● GOAL OF THE EXERCISE
Reproduce the entries below exactly, but only from the line containing "Gives (writeNow req addr data mask poison) s () (u.unperformed" to the line containing "line gives. -/", inclusive.

● SOURCE INFORMATION
*** Begin section ***
/-- The bytes of an uncorrectable line are poisoned (R443, R446). -/
theorem gives_readReq_of_uncorr (h : Gives (readLine (viaReq req cls 0) addr) s (.uncorr bs) u) :
    Gives (readReq req cls addr) s () (u.says (.bytes (addr - addr % 256) bs true)) := fun k => by
  simp only [readReq, run_bind, h _, run_emit]

theorem gives_readReq_of_absent (h : Gives (readLine (viaReq req cls 0) addr) s (.absent code) u) :
    Gives (readReq req cls addr) s () (u.unperformed req code addr) := fun k => by
  simp only [readReq, run_bind, h _, gives_notPerformed req code addr u k]

theorem gives_writeNow_of_ok (h : Gives (writeLine (viaReq req 2 mask) addr data mask poison) s .ok u) :
    Gives (writeNow req addr data mask poison) s () u := fun k => by
  simp only [writeNow, run_bind, h _, run_pure]

theorem gives_writeNow_of_absent (h : Gives (writeLine (viaReq req 2 mask) addr data mask poison) s (.absent code) u) :
    Gives (writeNow req addr data mask poison) s () (u.unperformed req code addr) := fun k => by
  simp only [writeNow, run_bind, h _, gives_notPerformed req code addr u k]

end

/-! ## The commands -/

section
variable {s t u : State} {errs : List LineErr} {req : Fin 73} {cls : Fin 4} {addr data mask m st : Nat} {poison : Bool}

theorem pcFree_meeting {r : Nat} (h : PcFree s r addr) : PcFree (s.meeting errs) r addr := h
theorem pcBusy_meeting {r : Nat} (h : PcBusy s r addr st) : PcBusy (s.meeting errs) r addr st := ⟨h.free, h.busy⟩

/-- A line lies at the pseudo-channel of each of its bytes. -/
theorem pcFree_of_line {r : Nat} (h : PcFree s r addr) : PcFree s r (addr - addr % 256) := by
  intro st off i a hr ha
  obtain ⟨o, ho, rfl⟩ := regionOf_of_line hr
  exact h st o i a ho (gateHbm_of_line ha)

/-- A read at a stack whose pseudo-channel is open answers what the line gives. -/
theorem hbmRead_answers (h : PcFree s req addr) : ∃ r u, Gives (readLine (viaReq req cls 0) addr) (s.meeting errs) r u ∧
    (∀ bs p, r = .data bs p →
      Ends (exec (.hbmRead req cls addr .physical errs) s) ((u.says (.bytes (addr - addr % 256) bs p)).meeting []))
    ∧ (∀ bs, r = .uncorr bs →
      Ends (exec (.hbmRead req cls addr .physical errs) s) ((u.says (.bytes (addr - addr % 256) bs true)).meeting []))
    ∧ (∀ code, r = .absent code →
      Ends (exec (.hbmRead req cls addr .physical errs) s) ((u.unperformed req code addr).meeting [])) := by
  obtain ⟨r, u, _, hg⟩ := (keep_readLine (viaReq req cls 0) addr).gives (s.meeting errs)
  have ends {t : State} (ht : Gives (readReq req cls addr) (s.meeting errs) () t) :
      Ends (exec (.hbmRead req cls addr .physical errs) s) (t.meeting []) :=
    Ends.of_errs (gives_submit_of_free (q := ⟨req, cls, addr, none, false⟩) (pcFree_meeting h) ht)
  refine ⟨r, u, hg, fun bs p hr => ?_, fun bs hr => ?_, fun code hr => ?_⟩ <;> subst hr
  · exact ends (gives_readReq_of_data hg)
  · exact ends (gives_readReq_of_uncorr hg)
  · exact ends (gives_readReq_of_absent hg)

/-- A read at a busy pseudo-channel waits. -/
theorem hbmRead_slotless (hp : s.trPend = []) (hl : s.lineErrs = []) (hb : PcBusy s req addr st) (hs : slotFor s st cls = false) :
    exec (.hbmRead req cls addr .physical errs) s = .next (s.slotless st ⟨req, cls, addr, none, false⟩) := by
  have hg := gives_submit_slotless (m := readReq req cls addr) (q := ⟨req, cls, addr, none, false⟩)
    (pcBusy_meeting (errs := errs) hb) (.inl ⟨rfl, rfl⟩) hs
  refine (Gives.runT_withErrs hg hp).trans (congrArg _ ?_)
  conv_rhs => rw [← meeting_nil hl]
  rfl

theorem hbmRead_queued (hp : s.trPend = []) (hb : PcBusy s req addr st) (hs : slotFor s st cls = true) :
    ∃ t, exec (.hbmRead req cls addr .physical errs) s = .next t
      ∧ t.hbm = (s.queued st ⟨req, cls, addr, none, false⟩).hbm ∧ t.mem = s.mem ∧ t.outbox = s.outbox := by
  obtain ⟨t, ht, hg⟩ := gives_submit_queued (m := readReq req cls addr) (q := ⟨req, cls, addr, none, false⟩)
    (pcBusy_meeting (errs := errs) hb) (.inl ⟨rfl, rfl⟩) hs
  have trPend_eq : t.trPend = s.trPend := ht.at .trPend (by decide)
  exact ⟨_, Gives.runT_withErrs hg (trPend_eq.trans hp), ht.at .hbm (by decide), ht.at .mem (by decide), ht.at .outbox (by decide)⟩

/-! ### Writes -/

/-- A write request is submitted with the class of its requester's writes. -/
theorem gives_writeReq {a d : Nat}
    (hg : Gives (submit ⟨req, writeClass s req, a, some (d, m, poison), false⟩ (writeNow req a d m poison)) s () u) :
    Gives (writeReq req a d m poison) s () u := fun k => by
  simp only [writeReq, run_bind, run_getS]
  exact hg k

/-- A mask that selects bits lets a partial write reach its stack. -/
theorem gives_when_of_ne_zero {n : Nat} {w : M Unit} (hn : n ≠ 0) (hg : Gives w s () u) : Gives (when' (n != 0) w) s () u := fun k => by
  rw [run_when', if_pos (bne_iff_ne.mpr hn)]
  exact hg k

/-- A mask of zeros does not. -/
theorem gives_when_of_eq_zero {n : Nat} {w : M Unit} (hn : n = 0) : Gives (when' (n != 0) w) s () s := fun _ => by
  subst hn
  rfl

/-- A write of a whole line whose pseudo-channel is open is performed, or names an absent line. -/
theorem fullLineWrite_answers (h : PcFree s req addr) :
    ∃ r u, Gives (writeLine (viaReq req 2 fullMask) (addr - addr % 256) (data % 2 ^ 2048) fullMask poison) s r u ∧
      (r = .ok → Ends (exec (.fullLineWrite req addr data poison) s) u)
      ∧ (∀ code, r = .absent code →
        Ends (exec (.fullLineWrite req addr data poison) s) (u.unperformed req code (addr - addr % 256))) := by
  obtain ⟨r, u, _, hg⟩ :=
    (keep_writeLine (viaReq req 2 fullMask) (addr - addr % 256) (data % 2 ^ 2048) fullMask poison).gives s
  have ends {t : State} (ht : Gives (writeNow req (addr - addr % 256) (data % 2 ^ 2048) fullMask poison) s () t) :
      Ends (exec (.fullLineWrite req addr data poison) s) t := Ends.of_runT (gives_writeReq (gives_submit_of_free (pcFree_of_line h) ht))
  refine ⟨r, u, hg, fun hr => ?_, fun code hr => ?_⟩ <;> subst hr
  · exact ends (gives_writeNow_of_ok hg)
  · exact ends (gives_writeNow_of_absent hg)

/-- The same for the bits of a line that a mask selects. -/
theorem partialWrite_answers (hm : mask % 2 ^ 2048 ≠ 0) (h : PcFree s req addr) :
    ∃ r u, Gives (writeLine (viaReq req 2 (mask % 2 ^ 2048)) (addr - addr % 256) (data % 2 ^ 2048) (mask % 2 ^ 2048) poison)
        (s.meeting errs) r u ∧
      (r = .ok → Ends (exec (.partialWrite req addr data mask poison errs) s) (u.meeting []))
      ∧ (∀ code, r = .absent code →
        Ends (exec (.partialWrite req addr data mask poison errs) s) ((u.unperformed req code (addr - addr % 256)).meeting [])) := by
  obtain ⟨r, u, _, hg⟩ :=
    (keep_writeLine (viaReq req 2 (mask % 2 ^ 2048)) (addr - addr % 256) (data % 2 ^ 2048) (mask % 2 ^ 2048) poison).gives
      (s.meeting errs)
  have ends {t : State}
      (ht : Gives (writeNow req (addr - addr % 256) (data % 2 ^ 2048) (mask % 2 ^ 2048) poison) (s.meeting errs) () t) :
      Ends (exec (.partialWrite req addr data mask poison errs) s) (t.meeting []) :=
    Ends.of_errs (gives_when_of_ne_zero hm (gives_writeReq (gives_submit_of_free (pcFree_meeting (pcFree_of_line h)) ht)))
  refine ⟨r, u, hg, fun hr => ?_, fun code hr => ?_⟩ <;> subst hr
  · exact ends (gives_writeNow_of_ok hg)
  · exact ends (gives_writeNow_of_absent hg)

/-- A mask of zeros writes nothing. -/
theorem partialWrite_of_zeros (hp : s.trPend = []) (hl : s.lineErrs = []) (hm : mask % 2 ^ 2048 = 0) :
    exec (.partialWrite req addr data mask poison errs) s = .next s := by
  rw [exec_partialWrite, execPartialWrite, (gives_when_of_eq_zero (s := s.meeting errs) hm).runT_withErrs hp, meeting_meeting,
    meeting_nil hl]

/-- The two commands that write a line, each with the mask of the bits it writes and the errors that its reads meet. -/
def lineWrites (req : Fin 73) (addr data mask : Nat) (poison : Bool) (errs : List LineErr) : List (Instr × Nat × List LineErr) :=
  [(.fullLineWrite req addr data poison, fullMask, []), (.partialWrite req addr data mask poison errs, mask % 2 ^ 2048, errs)]

/-- Either command answers what its write request leaves. -/
theorem exec_of_lineWrites {c : Instr} {e : List LineErr} (hc : (c, m, e) ∈ lineWrites req addr data mask poison errs)
    (hm : mask % 2 ^ 2048 ≠ 0) (hl : s.lineErrs = [])
    (hg : Gives (writeReq req (addr - addr % 256) (data % 2 ^ 2048) m poison) (s.meeting e) () t) (hp : t.trPend = []) :
    exec c s = .next (t.meeting []) := by
  simp only [lineWrites, List.mem_cons, Prod.mk.injEq, List.not_mem_nil, or_false] at hc
  rcases hc with ⟨rfl, hmask, rfl⟩ | ⟨rfl, hmask, rfl⟩
  · rw [hmask] at hg
    have errs_eq : t.lineErrs = [] := hg.lineErrs (keep_writeReq ..) (by decide)
    rw [meeting_nil hl] at hg
    rw [meeting_nil errs_eq]
    rw [exec_fullLineWrite, execFullLineWrite]
    exact Gives.runT_eq hg hp
  · rw [hmask] at hg
    rw [exec_partialWrite, execPartialWrite]
    exact Gives.runT_withErrs (gives_when_of_ne_zero hm hg) hp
*** End section ***
● EXERCISE RESPONSE
    Gives (writeNow req addr data mask poison) s () (u.unperformed req code addr) := fun k => by
  simp only [writeNow, run_bind, h _, gives_notPerformed req code addr u k]

end

/-! ## The commands -/

section
variable {s t u : State} {errs : List LineErr} {req : Fin 73} {cls : Fin 4} {addr data mask m st : Nat} {poison : Bool}

theorem pcFree_meeting {r : Nat} (h : PcFree s r addr) : PcFree (s.meeting errs) r addr := h
theorem pcBusy_meeting {r : Nat} (h : PcBusy s r addr st) : PcBusy (s.meeting errs) r addr st := ⟨h.free, h.busy⟩

/-- A line lies at the pseudo-channel of each of its bytes. -/
theorem pcFree_of_line {r : Nat} (h : PcFree s r addr) : PcFree s r (addr - addr % 256) := by
  intro st off i a hr ha
  obtain ⟨o, ho, rfl⟩ := regionOf_of_line hr
  exact h st o i a ho (gateHbm_of_line ha)

/-- A read at a stack whose pseudo-channel is open answers what the line gives. -/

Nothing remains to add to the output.